South Korean semi high-speed train

The KTX-Eum, also known as Korail Class 150000 or EMU-260, is a South Korean high-speed electric multiple unit train manufactured by Hyundai Rotem and operated by Korail. It is the first domestically designed and developed high-speed EMU in commercial service (also the second domestically developed high-speed train in commercial service, the first being KTX-Sancheon) in South Korea.

==History==
After the development of the experimental HEMU-430X, Hyundai Rotem and Korail signed an agreement in June 2016 to supply high-speed electric multiple units, the first of its kind in South Korea in revenue service (the HEMU-430X is also an electric multiple unit, but it is not for revenue service and mass production). The original order was for five six-car units of EMU-260, but an additional order for 14 six-car units was placed in December 2016; both orders were scheduled for delivery around 2020 to 2021.

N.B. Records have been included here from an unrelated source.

-- ==== Sys2Proof/Machine/Dispatch.lean ====
section
/-!
DEFINITION. The meaning of every command: one arm for each constructor of Instr, each a direct call of its meaning.
-/

namespace Sys2Proof.Machine
open Sys2Proof
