section
variable (d : Die) (n : RegName) (i hi lo v : Nat)
@[simp] theorem State.setRf_fuse : (s.setRf d n i hi lo v).fuse = s.fuse := rfl
@[simp] theorem State.setRf_pending : (s.setRf d n i hi lo v).pending = s.pending := rfl
@[simp] theorem State.setRf_journal : (s.setRf d n i hi lo v).journal = s.journal := rfl
@[simp] theorem State.setRf_mem : (s.setRf d n i hi lo v).mem = s.mem := rfl
@[simp] theorem State.setRf_poison : (s.setRf d n i hi lo v).poison = s.poison := rfl
@[simp] theorem State.setRf_last : (s.setRf d n i hi lo v).last = s.last := rfl
@[simp] theorem State.setRf_out : (s.setRf d n i hi lo v).out = s.out := rfl
@[simp] theorem State.setRf_free : (s.setRf d n i hi lo v).free = s.free := rfl
@[simp] theorem State.setRf_now : (s.setRf d n i hi lo v).now = s.now := rfl
@[simp] theorem State.setRf_tiles : (s.setRf d n i hi lo v).tiles = s.tiles := rfl
@[simp] theorem State.setRf_cycles : (s.setRf d n i hi lo v).cycles = s.cycles := rfl
@[simp] theorem State.setRf_launches : (s.setRf d n i hi lo v).launches = s.launches := rfl
@[simp] theorem State.setRf_nextLaunch : (s.setRf d n i hi lo v).nextLaunch = s.nextLaunch := rfl
@[simp] theorem State.setRf_heldEv : (s.setRf d n i hi lo v).heldEv = s.heldEv := rfl
@[simp] theorem State.setRf_cmds : (s.setRf d n i hi lo v).cmds = s.cmds := rfl
@[simp] theorem State.setRf_nextCmd : (s.setRf d n i hi lo v).nextCmd = s.nextCmd := rfl
@[simp] theorem State.setRf_cqTurn : (s.setRf d n i hi lo v).cqTurn = s.cqTurn := rfl
@[simp] theorem State.setRf_calls : (s.setRf d n i hi lo v).calls = s.calls := rfl
@[simp] theorem State.setRf_burrs : (s.setRf d n i hi lo v).burrs = s.burrs := rfl
@[simp] theorem State.setRf_blaunches : (s.setRf d n i hi lo v).blaunches = s.blaunches := rfl
@[simp] theorem State.setRf_feeds : (s.setRf d n i hi lo v).feeds = s.feeds := rfl
@[simp] theorem State.setRf_samplers : (s.setRf d n i hi lo v).samplers = s.samplers := rfl
@[simp] theorem State.setRf_dmas : (s.setRf d n i hi lo v).dmas = s.dmas := rfl
@[simp] theorem State.setRf_preempted : (s.setRf d n i hi lo v).preempted = s.preempted := rfl
@[simp] theorem State.setRf_preOps : (s.setRf d n i hi lo v).preOps = s.preOps := rfl
@[simp] theorem State.setRf_preImgs : (s.setRf d n i hi lo v).preImgs = s.preImgs := rfl
@[simp] theorem State.setRf_preSides : (s.setRf d n i hi lo v).preSides = s.preSides := rfl
@[simp] theorem State.setRf_burrImgs : (s.setRf d n i hi lo v).burrImgs = s.burrImgs := rfl
@[simp] theorem State.setRf_tlb : (s.setRf d n i hi lo v).tlb = s.tlb := rfl
@[simp] theorem State.setRf_walks : (s.setRf d n i hi lo v).walks = s.walks := rfl
@[simp] theorem State.setRf_cpt : (s.setRf d n i hi lo v).cpt = s.cpt := rfl
@[simp] theorem State.setRf_fdt : (s.setRf d n i hi lo v).fdt = s.fdt := rfl
@[simp] theorem State.setRf_cptRep : (s.setRf d n i hi lo v).cptRep = s.cptRep := rfl
@[simp] theorem State.setRf_fdtRep : (s.setRf d n i hi lo v).fdtRep = s.fdtRep := rfl
@[simp] theorem State.setRf_cdt : (s.setRf d n i hi lo v).cdt = s.cdt := rfl
@[simp] theorem State.setRf_cdtRep : (s.setRf d n i hi lo v).cdtRep = s.cdtRep := rfl
@[simp] theorem State.setRf_cxlDown : (s.setRf d n i hi lo v).cxlDown = s.cxlDown := rfl
@[simp] theorem State.setRf_wcache : (s.setRf d n i hi lo v).wcache = s.wcache := rfl
@[simp] theorem State.setRf_hubCmd : (s.setRf d n i hi lo v).hubCmd = s.hubCmd := rfl
@[simp] theorem State.setRf_dieTiles : (s.setRf d n i hi lo v).dieTiles = s.dieTiles := rfl
@[simp] theorem State.setRf_raised : (s.setRf d n i hi lo v).raised = s.raised := rfl
@[simp] theorem State.setRf_forwards : (s.setRf d n i hi lo v).forwards = s.forwards := rfl
@[simp] theorem State.setRf_rereads : (s.setRf d n i hi lo v).rereads = s.rereads := rfl
@[simp] theorem State.setRf_ctlRead : (s.setRf d n i hi lo v).ctlRead = s.ctlRead := rfl
@[simp] theorem State.setRf_answers : (s.setRf d n i hi lo v).answers = s.answers := rfl
@[simp] theorem State.setRf_scrubPos : (s.setRf d n i hi lo v).scrubPos = s.scrubPos := rfl
@[simp] theorem State.setRf_thuRows : (s.setRf d n i hi lo v).thuRows = s.thuRows := rfl
@[simp] theorem State.setRf_thcCnt : (s.setRf d n i hi lo v).thcCnt = s.thcCnt := rfl
@[simp] theorem State.setRf_trcCnt : (s.setRf d n i hi lo v).trcCnt = s.trcCnt := rfl
@[simp] theorem State.setRf_refreshed : (s.setRf d n i hi lo v).refreshed = s.refreshed := rfl
@[simp] theorem State.setRf_tgRuns : (s.setRf d n i hi lo v).tgRuns = s.tgRuns := rfl
@[simp] theorem State.setRf_reqs : (s.setRf d n i hi lo v).reqs = s.reqs := rfl
@[simp] theorem State.setRf_net : (s.setRf d n i hi lo v).net = s.net := rfl
@[simp] theorem State.setRf_sentNo : (s.setRf d n i hi lo v).sentNo = s.sentNo := rfl
@[simp] theorem State.setRf_txns : (s.setRf d n i hi lo v).txns = s.txns := rfl
@[simp] theorem State.setRf_dir : (s.setRf d n i hi lo v).dir = s.dir := rfl
@[simp] theorem State.setRf_cl : (s.setRf d n i hi lo v).cl = s.cl := rfl
@[simp] theorem State.setRf_wbuf : (s.setRf d n i hi lo v).wbuf = s.wbuf := rfl
@[simp] theorem State.setRf_tokens : (s.setRf d n i hi lo v).tokens = s.tokens := rfl
@[simp] theorem State.setRf_ncLast : (s.setRf d n i hi lo v).ncLast = s.ncLast := rfl
@[simp] theorem State.setRf_ncBuf : (s.setRf d n i hi lo v).ncBuf = s.ncBuf := rfl
@[simp] theorem State.setRf_io : (s.setRf d n i hi lo v).io = s.io := rfl
@[simp] theorem State.setRf_mops : (s.setRf d n i hi lo v).mops = s.mops := rfl
@[simp] theorem State.setRf_mrcNext : (s.setRf d n i hi lo v).mrcNext = s.mrcNext := rfl
@[simp] theorem State.setRf_rxUnits : (s.setRf d n i hi lo v).rxUnits = s.rxUnits := rfl
@[simp] theorem State.setRf_rxOps : (s.setRf d n i hi lo v).rxOps = s.rxOps := rfl
@[simp] theorem State.setRf_peers : (s.setRf d n i hi lo v).peers = s.peers := rfl
@[simp] theorem State.setRf_vl7 : (s.setRf d n i hi lo v).vl7 = s.vl7 := rfl
@[simp] theorem State.setRf_mrcDrops : (s.setRf d n i hi lo v).mrcDrops = s.mrcDrops := rfl
@[simp] theorem State.setRf_tables : (s.setRf d n i hi lo v).tables = s.tables := rfl
@[simp] theorem State.setRf_snapH : (s.setRf d n i hi lo v).snapH = s.snapH := rfl
@[simp] theorem State.setRf_pups : (s.setRf d n i hi lo v).pups = s.pups := rfl
@[simp] theorem State.setRf_rails : (s.setRf d n i hi lo v).rails = s.rails := rfl
@[simp] theorem State.setRf_rdown : (s.setRf d n i hi lo v).rdown = s.rdown := rfl
@[simp] theorem State.setRf_mgmtWork : (s.setRf d n i hi lo v).mgmtWork = s.mgmtWork := rfl
@[simp] theorem State.setRf_telem : (s.setRf d n i hi lo v).telem = s.telem := rfl
@[simp] theorem State.setRf_deadStacks : (s.setRf d n i hi lo v).deadStacks = s.deadStacks := rfl
@[simp] theorem State.setRf_limSample : (s.setRf d n i hi lo v).limSample = s.limSample := rfl
@[simp] theorem State.setRf_loopD : (s.setRf d n i hi lo v).loopD = s.loopD := rfl
@[simp] theorem State.setRf_clkPhase : (s.setRf d n i hi lo v).clkPhase = s.clkPhase := rfl
@[simp] theorem State.setRf_hotHold : (s.setRf d n i hi lo v).hotHold = s.hotHold := rfl
@[simp] theorem State.setRf_excurCut : (s.setRf d n i hi lo v).excurCut = s.excurCut := rfl
@[simp] theorem State.setRf_enFrac : (s.setRf d n i hi lo v).enFrac = s.enFrac := rfl
@[simp] theorem State.setRf_pwrSnaps : (s.setRf d n i hi lo v).pwrSnaps = s.pwrSnaps := rfl
@[simp] theorem State.setRf_fan : (s.setRf d n i hi lo v).fan = s.fan := rfl
@[simp] theorem State.setRf_pwrTry : (s.setRf d n i hi lo v).pwrTry = s.pwrTry := rfl
@[simp] theorem State.setRf_wakeDue : (s.setRf d n i hi lo v).wakeDue = s.wakeDue := rfl
@[simp] theorem State.setRf_held : (s.setRf d n i hi lo v).held = s.held := rfl
@[simp] theorem State.setRf_pchKeep : (s.setRf d n i hi lo v).pchKeep = s.pchKeep := rfl
@[simp] theorem State.setRf_resets : (s.setRf d n i hi lo v).resets = s.resets := rfl
@[simp] theorem State.setRf_linkMods : (s.setRf d n i hi lo v).linkMods = s.linkMods := rfl
@[simp] theorem State.setRf_linkVer : (s.setRf d n i hi lo v).linkVer = s.linkVer := rfl
@[simp] theorem State.setRf_aligned : (s.setRf d n i hi lo v).aligned = s.aligned := rfl
@[simp] theorem State.setRf_mrcLanes : (s.setRf d n i hi lo v).mrcLanes = s.mrcLanes := rfl
@[simp] theorem State.setRf_dmaDead : (s.setRf d n i hi lo v).dmaDead = s.dmaDead := rfl
@[simp] theorem State.setRf_upsets : (s.setRf d n i hi lo v).upsets = s.upsets := rfl
@[simp] theorem State.setRf_tileMap : (s.setRf d n i hi lo v).tileMap = s.tileMap := rfl
@[simp] theorem State.setRf_builtBad : (s.setRf d n i hi lo v).builtBad = s.builtBad := rfl
@[simp] theorem State.setRf_unlocked : (s.setRf d n i hi lo v).unlocked = s.unlocked := rfl
@[simp] theorem State.setRf_lostMem : (s.setRf d n i hi lo v).lostMem = s.lostMem := rfl
@[simp] theorem State.setRf_poisonBase : (s.setRf d n i hi lo v).poisonBase = s.poisonBase := rfl
@[simp] theorem State.setRf_resetDue : (s.setRf d n i hi lo v).resetDue = s.resetDue := rfl
@[simp] theorem State.setRf_heldTraps : (s.setRf d n i hi lo v).heldTraps = s.heldTraps := rfl
@[simp] theorem State.setRf_boot : (s.setRf d n i hi lo v).boot = s.boot := rfl
@[simp] theorem State.setRf_hubEn : (s.setRf d n i hi lo v).hubEn = s.hubEn := rfl
@[simp] theorem State.setRf_pwrGood : (s.setRf d n i hi lo v).pwrGood = s.pwrGood := rfl
@[simp] theorem State.setRf_rstIn : (s.setRf d n i hi lo v).rstIn = s.rstIn := rfl
@[simp] theorem State.setRf_resetBusy : (s.setRf d n i hi lo v).resetBusy = s.resetBusy := rfl
@[simp] theorem State.setRf_aonUp : (s.setRf d n i hi lo v).aonUp = s.aonUp := rfl
@[simp] theorem State.setRf_recovery : (s.setRf d n i hi lo v).recovery = s.recovery := rfl
@[simp] theorem State.setRf_bootLog : (s.setRf d n i hi lo v).bootLog = s.bootLog := rfl
@[simp] theorem State.setRf_hdrs : (s.setRf d n i hi lo v).hdrs = s.hdrs := rfl
@[simp] theorem State.setRf_settings : (s.setRf d n i hi lo v).settings = s.settings := rfl
@[simp] theorem State.setRf_flash : (s.setRf d n i hi lo v).flash = s.flash := rfl
@[simp] theorem State.setRf_pldm : (s.setRf d n i hi lo v).pldm = s.pldm := rfl
@[simp] theorem State.setRf_licWait : (s.setRf d n i hi lo v).licWait = s.licWait := rfl
@[simp] theorem State.setRf_liveNext : (s.setRf d n i hi lo v).liveNext = s.liveNext := rfl
@[simp] theorem State.setRf_liveWait : (s.setRf d n i hi lo v).liveWait = s.liveWait := rfl
@[simp] theorem State.setRf_trialWait : (s.setRf d n i hi lo v).trialWait = s.trialWait := rfl
@[simp] theorem State.setRf_kicked : (s.setRf d n i hi lo v).kicked = s.kicked := rfl
@[simp] theorem State.setRf_wdtRuns : (s.setRf d n i hi lo v).wdtRuns = s.wdtRuns := rfl
@[simp] theorem State.setRf_mbox : (s.setRf d n i hi lo v).mbox = s.mbox := rfl
@[simp] theorem State.setRf_hostImg : (s.setRf d n i hi lo v).hostImg = s.hostImg := rfl
@[simp] theorem State.setRf_hostFrame : (s.setRf d n i hi lo v).hostFrame = s.hostFrame := rfl
@[simp] theorem State.setRf_modesSet : (s.setRf d n i hi lo v).modesSet = s.modesSet := rfl
@[simp] theorem State.setRf_released : (s.setRf d n i hi lo v).released = s.released := rfl
@[simp] theorem State.setRf_selfBad : (s.setRf d n i hi lo v).selfBad = s.selfBad := rfl
@[simp] theorem State.setRf_topoDue : (s.setRf d n i hi lo v).topoDue = s.topoDue := rfl
@[simp] theorem State.setRf_pins : (s.setRf d n i hi lo v).pins = s.pins := rfl
@[simp] theorem State.setRf_pinHold : (s.setRf d n i hi lo v).pinHold = s.pinHold := rfl
@[simp] theorem State.setRf_xtal : (s.setRf d n i hi lo v).xtal = s.xtal := rfl
@[simp] theorem State.setRf_jtag : (s.setRf d n i hi lo v).jtag = s.jtag := rfl
@[simp] theorem State.setRf_msix : (s.setRf d n i hi lo v).msix = s.msix := rfl
end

In September 2016, Korail held a contest for the public to decide the design of the new models. In 2017, a mockup of the chosen design was exhibited to the public to promote the train and receive feedback. On November 4, 2019, the first set was delivered to Korail.

In August 2020, Korail held a public competition for the name of the new model, which at the time was known as the EMU-260. The model was officially renamed "KTX-Eum" (KTX-이음) in October 2020, after Korail filed patent trademark with the Korean Intellectual Property Office. The word '이음' in Korean means 'link' or 'connection', which could be understood as 'uniting through connection'. This name was selected by members of the public, and expresses the desire to connect regions, people, and happiness through trains.

On January 4, 2021, the train entered service on Jungang Line operating between the electrified section of Cheongnyangni and Andong.

On July 13, 2021, Korail announced the train will be introduced on Gangneung Line from August 1, replacing KTX-Sancheon which would be redeployed to other KTX lines.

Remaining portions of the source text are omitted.